Some device A boots up and, within a short amount of time, starts up a program.
Shortly afterwards, device A sends a message to some other device B.
Device B has a long-standing connection to another device C, which has been open for at least an hour, started before A booted, and remained open after A sent a message to B.

# Query helper function
import time
def run_query_and_count(query, parameters = None):
    conn.drop_frame('Answers')
    start_time = time.time()
    conn.wait_for_metrics()
    wait_time = time.time() - start_time
    if wait_time > 30:
      print('Time to wait for metrics: {:3,.2f}'.format(wait_time))
    conn.run_job(query, parameters = parameters)
    # Retrieve count
    table = conn.get_table_frame('Answers')
    count = table.get_data()[0][0]
    return count

4.1.4.1. Query 1: Search for Just a Boot Event¶

Normally, we might not know exactly which pattern to look for, and refining that pattern would be part of the analytic process. We’ll start by just finding devices with boot events.

%%time
q = """
MATCH (a)-[boot:HostEvents]->(a)
WHERE boot.event_id = 4608
RETURN count(*)
INTO Answers
"""
count = run_query_and_count(q)
print('Number of boot events: ' + '{:,}'.format(count))

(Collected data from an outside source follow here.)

theorem staying_staying (p : Fin 8) (i : Instant) (l : List Pending) : staying p i (staying p i l) = staying p i l := by
  simp [staying, List.filter_filter]

theorem not_duePuts_staying (p : Fin 8) (i : Instant) (l : List Pending) (a : Nat) (x : Byte) : ¬ DuePuts p i (staying p i l) a x :=
  fun ⟨_, he, hd, _⟩ => (mem_staying.1 he).2 hd

/-- A port that comes twice is stepped once: nothing is due there the second time. -/
theorem stepPorts_stepped (p : Fin 8) (i : Instant) (l : List Nat) (s : State) :
    PortsStepped s (l.foldl (fun s c => s.stepPort p i c) s) p i l := by
  induction l generalizing s with
  | nil => exact ⟨(Mem.Written.none _).congr (by simp), fun k => by simp, fun k => rfl, rfl⟩
  | cons c l ih =>
    have h := stepPort_stepped s p i c
    have hl := ih (s.stepPort p i c)
    refine ⟨(h.mem.trans hl.mem).congr fun a x => ?_, fun k => ?_, fun k => ?_, hl.parts.trans h.parts⟩
    · simp only [List.mem_cons, or_and_right, exists_or, exists_eq_left]
      by_cases hc : DuePuts p i (s.portAt c).pending a x
      · exact iff_of_true (.inl hc) (.inl hc)
      refine or_congr_right (exists_congr fun k => and_congr_right fun _ => ?_)
      by_cases hk : k = c
      · subst hk
        rw [h.pending]
        exact iff_of_false (not_duePuts_staying _ _ _ _ _) hc
      · rw [h.others k hk]
    · rw [List.foldl_cons, hl.pending]
      by_cases hk : k = c
      · subst hk
        simp [h.pending, staying_staying]
      · simp [hk, h.others k hk]
    · rw [List.foldl_cons, hl.stalled]
      by_cases hk : k = c
      · subst hk; exact h.stalled
      · rw [h.others k hk]

/-! ## The counter's step (R94, R151) -/

/-- Nothing but the ports' pending stores is to be done at partition p's next step. -/
structure Quiet (s : State) (p : Fin 8) : Prop where
  writes : (s.partAt p).writes = []
  unlogged : (s.partAt p).regs.reccfg.toNat % 2 = 0
  unreviewed : mnIv (s.partAt p).regs.mncfg = 0
  reachable : s.dev.unreachable = 0
  unstalled : ∀ k, (s.portAt k).stalled = []

theorem applyWrites_none {s : State} {p : Fin 8} (h : (s.partAt p).writes = []) :
    s.applyWrites p = s.setPartAt p { s.partAt p with writes := [], ahead := [] } := by
  rw [State.applyWrites, h]
  rfl

theorem loseTasks_none {s : State} (h : s.dev.unreachable = 0) (p : Fin 8) : s.loseTasks p = s := if_pos h

theorem logNow_off {s : State} {p : Fin 8} (h : (s.partAt p).regs.reccfg.toNat % 2 = 0) (e : LogRec) : State.logNow p s e = s := by
  have h0 : (s.partAt p).regs.reccfg.getLsbD 0 = false := by
    simpa only [BitVec.getLsbD, Nat.testBit_zero, decide_eq_false_iff_not, Nat.mod_two_ne_one] using h
  rw [State.logNow, h0, if_neg Bool.false_ne_true]

theorem logAll_off (l : List LogRec) {s : State} {p : Fin 8} (h : (s.partAt p).regs.reccfg.toNat % 2 = 0) :
    l.foldl (State.logNow p) s = s := by
  induction l with
  | nil => rfl
  | cons e l ih => rw [List.foldl_cons, logNow_off h, ih]

theorem flushLog_off {s : State} {p : Fin 8} (h : (s.partAt p).regs.reccfg.toNat % 2 = 0) :
    ∃ l, s.flushLog p = s.setPartAt p { s.partAt p with logq := l } :=
  ⟨_, logAll_off _ (by rw [State.partAt_setPartAt]; exact h)⟩

/-- A partition's part of the state with its counter advanced. -/
def Part.advance (x : Part) (at_ : Nat) : Part :=
  { x with writes := [], ahead := [], now := x.now + 1, stepped := at_, shift := 0 }

/-- The step to instant i at every port. -/
def State.atPorts (s : State) (p : Fin 8) (i : Instant) : State :=
  (s.ports.map (·.1)).foldl (fun s c => s.stepPort p i c) s

/-- The stores that wait at every port are tried again. -/
def State.retried (s : State) : State := (s.ports.map (·.1)).foldl State.retryStalled s

/-- The counter's step at count `at_`. -/
def State.tickCounter (s : State) (p : Fin 8) (at_ : Nat) : State :=
  s.setPartAt p { s.partAt p with now := (s.partAt p).now + 1, stepped := at_, shift := 0 }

  Number of boot events: 1,891
  CPU times: user 4.23 ms, sys: 2.98 ms, total: 7.2 ms
  Wall time: 454 ms

4.1.4.2. Query 2: Boot Event Followed by Program Start Event¶

Now we’ll refine the query by looking for programs launched within 4 seconds of a boot event.

%%time
q = """
MATCH (a)-[boot:HostEvents]->(a)-[program:HostEvents]->(a)
WHERE boot.event_id = 4608
  AND program.event_id = 4688
  AND program.epoch_time >= boot.epoch_time
  AND program.epoch_time - boot.epoch_time < $max_time_window
RETURN count(*)
INTO Answers
"""

count = run_query_and_count(q, parameters = {'max_time_window':4})
print('Number of boot & program start events: ' + '{:,}'.format(count))

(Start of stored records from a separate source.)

-- ==== Sys2Proof/Machine/Flags.lean ====
section
/-! DEFINITION. The block's only status computations: the one-bit sample, the shift of the read accumulator, and the values put
on the return bus (10_state.md rules R17, R31; 41_line_controller.md rule R97; 43_byte_transfer.md rules R134, R136, R139). -/

namespace Sys2Proof.Machine

/-- `bool(v & SDA)`: 1 if the SDA pin reads high (R97). -/
def sampleBit {w : Nat} (v sda : BitVec w) : Bool := v &&& sda != 0

/-- `{DATA[6:0], s}`: shift left by one, the new bit into bit 0 (R135 step 3c, R136). -/
def shiftIn (data : Byte) (s : Bool) : Byte := (data <<< 1) ||| (BitVec.ofBool s).setWidth 8

/-- `DATA[BITCNT]` (R131 step 2a, R139). -/
def dataBit (data : Byte) (bitcnt : BitVec 3) : Bool := data.getLsbD bitcnt.toNat

/-- RET of WRITEBYTE: `zext(ACKL)`, exactly 0 or 1 (R134). -/
def retAck (ackl : Bool) : Ret := (BitVec.ofBool ackl).setWidth Config.RET_BITS

/-- RET of READBYTE: the byte, zero-extended (R67). -/
def retByte (data : Byte) : Ret := data.setWidth Config.RET_BITS

/-- RET of WRITEBYTES: the count, zero-extended (R67). -/
def retCount (n : Len) : Ret := n.setWidth Config.RET_BITS

/-- RET of READBYTES on success: READ_OK, sign-extended (R67). -/
def retReadOk : Ret := BitVec.ofInt Config.RET_BITS Config.READ_OK

/-- RET of READBYTES on failure: READ_FAIL, sign-extended (R67). -/
def retReadFail : Ret := BitVec.ofInt Config.RET_BITS Config.READ_FAIL

end Sys2Proof.Machine
end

  Number of boot & program start events: 547,759
  CPU times: user 6.12 ms, sys: 4.09 ms, total: 10.2 ms
  Wall time: 1.06 s

4.1.4.3. Query 3: Boot, Program Start, and Connection¶

Now we add the network connection edge from A to B from port 3128 (in our mock example, this is a signature port for the bot in question). We’ll restrict it such that all the pieces (boot, program start, and message) happen within 4 seconds.

%%time
q = """
MATCH (a)-[boot:HostEvents]->(a)-[program:HostEvents]->(a)
         <-[nf1:Netflow]-(b)
WHERE a <> b
  AND nf1.src_port = 3128
  AND boot.event_id = 4608
  AND program.event_id = 4688
  AND program.epoch_time >= boot.epoch_time
  AND nf1.epoch_time >= program.epoch_time
  AND nf1.epoch_time - boot.epoch_time < $max_time_window
RETURN count(*)
INTO Answers
"""
# Note the overall time limit on the sequence of the three events

count = run_query_and_count(q, parameters = {'max_time_window':4})
print('Number of boot, programstart, & nf0 events: ' + '{:,}'.format(count))

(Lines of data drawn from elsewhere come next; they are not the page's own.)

/-- The ninth clock of WRITEBYTE: SDA released, the answer sampled, SDA taken again (R131 steps 3 to 10, R133). -/
theorem run_writeAck (hne : ∀ k, pos k ≠ .idle)
    (hm : ∀ k s, microStep (goTo (pos k) s) = writeByteStep pos done k (goTo (pos k) s))
    (n : Nat) (v : Byte) {s : State} (h : s.rst = []) :
    run (8 + n) (goTo (pos .w3) (setBits v 0 s)) =
      run n (done (goTo (pos .w10) (setAckl (sdaAnswer s 0) (setBits v 0 (emitAll
        [.relSda, .waitH, .relScl, .smpSda (sdaAnswer s 0), .waitH, .drvScl, .drvSda, .waitH] s))))) := by
  have hr : ∀ (x : State) us, x.rst = [] → (emitAll us x).rst = [] := fun x us hx => by simpa using hx
  have hb : ∀ x : State, x.rst = [] → (setBits v 0 x).rst = [] := fun _ hx => hx
  have hs : sampledBit (emitAll [.relSda, .waitH, .relScl] s) = sdaAnswer s 0 := by
    rw [sampledBit_released, sdaAnswer_emitAll]
    · rfl
    · rw [portRegs_emitAll]
      simp only [emitAll_port, emitAll_sda, if_true, List.foldl_cons, List.foldl_nil, regsAfter, dirClr]
      apply BitVec.eq_of_getLsbD_eq
      intro i hi
      simp only [BitVec.getLsbD_and, BitVec.getLsbD_not, hi]
      cases (BitVec.getLsbD s.sda i) <;> simp
  have h1 : ∀ x, writeByteStep pos done .w3 (goTo (pos .w3) (setBits v 0 x)) =
      goTo (pos .w4) (setBits v 0 (emitAll [.relSda] x)) := fun _ => rfl
  have h2 : ∀ us x, writeByteStep pos done .w4 (goTo (pos .w4) (setBits v 0 (emitAll us x))) =
      goTo (pos .w5) (setBits v 0 (emitAll (us ++ [.waitH]) x)) := fun us x => by rw [emitAll_append]; rfl
  have h3 : ∀ us x, writeByteStep pos done .w5 (goTo (pos .w5) (setBits v 0 (emitAll us x))) =
      goTo (pos .w6) (setBits v 0 (emitAll (us ++ [.relScl]) x)) := fun us x => by rw [emitAll_append]; rfl
  have h4 : ∀ us x, writeByteStep pos done .w6 (goTo (pos .w6) (setBits v 0 (emitAll us x))) =
      goTo (pos .w7) (setAckl (sampledBit (emitAll us x)) (setBits v 0
        (emitAll (us ++ [.smpSda (sampledBit (emitAll us x))]) x))) := fun us x => by rw [emitAll_append]; rfl
  have h5 : ∀ us a x, writeByteStep pos done .w7 (goTo (pos .w7) (setAckl a (setBits v 0 (emitAll us x)))) =
      goTo (pos .w8) (setAckl a (setBits v 0 (emitAll (us ++ [.waitH]) x))) := fun us a x => by rw [emitAll_append]; rfl
  have h6 : ∀ us a x, writeByteStep pos done .w8 (goTo (pos .w8) (setAckl a (setBits v 0 (emitAll us x)))) =
      goTo (pos .w9) (setAckl a (setBits v 0 (emitAll (us ++ [.drvScl]) x))) := fun us a x => by rw [emitAll_append]; rfl
  have h7 : ∀ us a x, writeByteStep pos done .w9 (goTo (pos .w9) (setAckl a (setBits v 0 (emitAll us x)))) =
      goTo (pos .w10) (setAckl a (setBits v 0 (emitAll (us ++ [.drvSda]) x))) := fun us a x => by
    rw [emitAll_append]; rfl
  have h8 : ∀ us a x, writeByteStep pos done .w10 (goTo (pos .w10) (setAckl a (setBits v 0 (emitAll us x)))) =
      done (goTo (pos .w10) (setAckl a (setBits v 0 (emitAll (us ++ [.waitH]) x)))) := fun us a x => by
    rw [emitAll_append]; rfl
  have ha : ∀ us a, (setAckl a (setBits v 0 (emitAll us s))).rst = [] := fun us _ => hr s us h
  have hc : ∀ us, (setBits v 0 (emitAll us s)).rst = [] := fun us => hr s us h
  rw [show 8 + n = n + 1 + 1 + 1 + 1 + 1 + 1 + 1 + 1 by omega]
  rw [run_goTo (hne _) _ (hb _ h), hm, h1, run_goTo (hne _) _ (hc _), hm, h2, run_goTo (hne _) _ (hc _), hm, h3,
    run_goTo (hne _) _ (hc _), hm, h4, run_goTo (hne _) _ (ha _ _), hm, h5, run_goTo (hne _) _ (ha _ _), hm, h6,
    run_goTo (hne _) _ (ha _ _), hm, h7, run_goTo (hne _) _ (ha _ _), hm, h8]
  simp only [List.cons_append, List.nil_append, hs]

/-- A whole WRITEBYTE body: its 48 micro-operations, ACKL the environment's answer, then what the command does next (R131). -/
theorem run_writeBody (hne : ∀ k, pos k ≠ .idle)
    (hm : ∀ k s, microStep (goTo (pos k) s) = writeByteStep pos done k (goTo (pos k) s))
    (n : Nat) (v : Byte) {s : State} (h : s.rst = []) :
    run (48 + n) (beginWriteByte pos v s) =
      run n (done (goTo (pos .w10) (setAckl (sdaAnswer s 0) (setBits v 0
        (emitAll (writeByteTrace v (sdaAnswer s 0)) s))))) := by
  have hd : ((msbFirst v).flatMap writeBitTrace).map samplesOf = List.replicate 40 0 := by
    simp only [msbFirst, writeBitTrace, List.flatMap_cons, List.flatMap_nil, List.map_append, List.map_cons]
    repeat' split
    all_goals rfl
  have hz : sdaAnswer (emitAll ((msbFirst v).flatMap writeBitTrace) s) 0 = sdaAnswer s 0 := by
    rw [sdaAnswer_emitAll, hd]; rfl
  rw [show 48 + n = 40 + (8 + n) by omega]
  change run _ (goTo (pos .w2a) (setBits v 7 s)) = _
  rw [run_writeBits hne hm _ v h, run_writeAck hne hm _ v (by simpa using h), hz, ← emitAll_append]
  rfl

end

/-! ### The body of READBYTE -/

section

variable {pos : ReadStep → Seq} {done : State → State}

/-- The accumulator after the samples of `f 0 .. f (n - 1)` (R135 step 3c). -/
def accumulated (f : Nat → Bool) : Nat → Byte
  | 0 => 0
  | n + 1 => shiftIn (accumulated f n) (f n)

/-- Eight samples make the byte, most significant bit first (R136). -/
theorem accumulated_eight (f : Nat → Bool) : accumulated f 8 = assembled f := by
  simp only [accumulated, assembled]
  generalize f 0 = b0; generalize f 1 = b1; generalize f 2 = b2; generalize f 3 = b3
  generalize f 4 = b4; generalize f 5 = b5; generalize f 6 = b6; generalize f 7 = b7
  revert b0 b1 b2 b3 b4 b5 b6 b7
  decide

/-- The bits of SDA's mask that are not SCL's are released. -/
def SdaReleased (s : State) : Prop := (portRegs s s.port).dir &&& s.sda &&& ~~~s.scl = 0

/-- One data bit of READBYTE (R135 step 3): its five micro-operations, and SDA stays released. -/
theorem run_readBit (hne : ∀ k, pos k ≠ .idle)
    (hm : ∀ k s, microStep (goTo (pos k) s) = readByteStep pos done k (goTo (pos k) s))
    (n : Nat) (d : Byte) (c : BitVec 3) {s : State} (h : s.rst = []) (hs : SdaReleased s) :
    run (5 + n) (goTo (pos .r3a) (setBits d c s)) =
        run n (nextReadBit pos (goTo (pos .r3e) (setBits (shiftIn d (sdaAnswer s 0)) c
          (emitAll (readBitTrace (sdaAnswer s 0)) s)))) ∧
      SdaReleased (emitAll (readBitTrace (sdaAnswer s 0)) s) := by
  have hr : ∀ (x : State) us, x.rst = [] → (emitAll us x).rst = [] := fun x us hx => by simpa using hx
  have hb : ∀ e (x : State), x.rst = [] → (setBits e c x).rst = [] := fun _ _ hx => hx
  have hbit : ∀ i < Config.W, ((portRegs s s.port).dir.getLsbD i && s.sda.getLsbD i && !s.scl.getLsbD i) = false := by
    intro i hi
    have := congrArg (fun x => BitVec.getLsbD x i) hs
    simpa [BitVec.getLsbD_and, BitVec.getLsbD_not, hi] using this
  have hsm : sampledBit (emitAll [.waitH, .relScl] s) = sdaAnswer s 0 := by
    rw [sampledBit_released, sdaAnswer_emitAll]
    · rfl
    · rw [portRegs_emitAll]
      simp only [emitAll_port, emitAll_sda, if_true, List.foldl_cons, List.foldl_nil, regsAfter, dirClr]
      apply BitVec.eq_of_getLsbD_eq
      intro i hi
      have := hbit i hi
      simp only [BitVec.getLsbD_and, BitVec.getLsbD_not, hi, decide_true, Bool.true_and]
      revert this
      cases (portRegs s s.port).dir.getLsbD i <;> cases s.sda.getLsbD i <;> cases s.scl.getLsbD i <;> simp
  have h1 : ∀ x, readByteStep pos done .r3a (goTo (pos .r3a) (setBits d c x)) =
      goTo (pos .r3b) (setBits d c (emitAll [.waitH] x)) := fun _ => rfl
  have h2 : ∀ us x, readByteStep pos done .r3b (goTo (pos .r3b) (setBits d c (emitAll us x))) =
      goTo (pos .r3c) (setBits d c (emitAll (us ++ [.relScl]) x)) := fun us x => by rw [emitAll_append]; rfl
  have h3 : ∀ us x, readByteStep pos done .r3c (goTo (pos .r3c) (setBits d c (emitAll us x))) =
      goTo (pos .r3d) (setBits (shiftIn d (sampledBit (emitAll us x))) c
        (emitAll (us ++ [.smpSda (sampledBit (emitAll us x))]) x)) := fun us x => by rw [emitAll_append]; rfl
  have h4 : ∀ us e x, readByteStep pos done .r3d (goTo (pos .r3d) (setBits e c (emitAll us x))) =
      goTo (pos .r3e) (setBits e c (emitAll (us ++ [.waitH]) x)) := fun us e x => by rw [emitAll_append]; rfl
  have h5 : ∀ us e x, readByteStep pos done .r3e (goTo (pos .r3e) (setBits e c (emitAll us x))) =
      nextReadBit pos (goTo (pos .r3e) (setBits e c (emitAll (us ++ [.drvScl]) x))) := fun us e x => by
    rw [emitAll_append]; rfl
  have hc : ∀ e us, (setBits e c (emitAll us s)).rst = [] := fun _ us => hr s us h
  constructor
  · rw [show 5 + n = n + 1 + 1 + 1 + 1 + 1 by omega]
    rw [run_goTo (hne _) _ (hb _ _ h), hm, h1, run_goTo (hne _) _ (hc _ _), hm, h2, run_goTo (hne _) _ (hc _ _), hm, h3,
      run_goTo (hne _) _ (hc _ _), hm, h4, run_goTo (hne _) _ (hc _ _), hm, h5]
    simp only [List.cons_append, List.nil_append, hsm, readBitTrace]
  · unfold SdaReleased
    rw [portRegs_emitAll]
    simp only [readBitTrace, emitAll_port, emitAll_sda, emitAll_scl, if_true, List.foldl_cons, List.foldl_nil, regsAfter,
      dirClr, dirSet]
    apply BitVec.eq_of_getLsbD_eq
    intro i hi
    have := hbit i hi
    simp only [BitVec.getLsbD_and, BitVec.getLsbD_or, BitVec.getLsbD_not, hi, decide_true, Bool.true_and]
    revert this
    cases (portRegs s s.port).dir.getLsbD i <;> cases s.sda.getLsbD i <;> cases s.scl.getLsbD i <;> simp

  Number of boot, programstart, & nf0 events: 75
  CPU times: user 7.48 ms, sys: 4.97 ms, total: 12.4 ms
  Wall time: 3.97 s

4.1.4.4. Query 4: Full Zombie Reboot Pattern¶

Finally, we add in the last network connection and match the full pattern.

%%time
q = """
MATCH (a)-[boot:HostEvents]->(a)-[program:HostEvents]->(a)
         <-[nf1:Netflow]-(b)-[nf2:Netflow]->(c)
WHERE a <> b AND b <> c AND a <> c
  AND nf1.src_port = 3128
  AND boot.event_id = 4608
  AND program.event_id = 4688
  AND program.epoch_time >= boot.epoch_time
  AND nf1.epoch_time >= program.epoch_time
  AND nf1.epoch_time - boot.epoch_time < $max_time_window
  AND nf2.duration >= $min_session_duration
  AND nf2.epoch_time < nf1.epoch_time
  AND nf2.epoch_time + nf2.duration >= nf1.epoch_time
RETURN count(*)
INTO Answers
"""

count = run_query_and_count(q, parameters = {'max_time_window':4, 'min_session_duration':3600})
print('Number of zombie reboot events: ' + '{:,}'.format(count))

  Number of zombie reboot events: 11,925
  CPU times: user 6.35 ms, sys: 5.89 ms, total: 12.2 ms
  Wall time: 6.92 s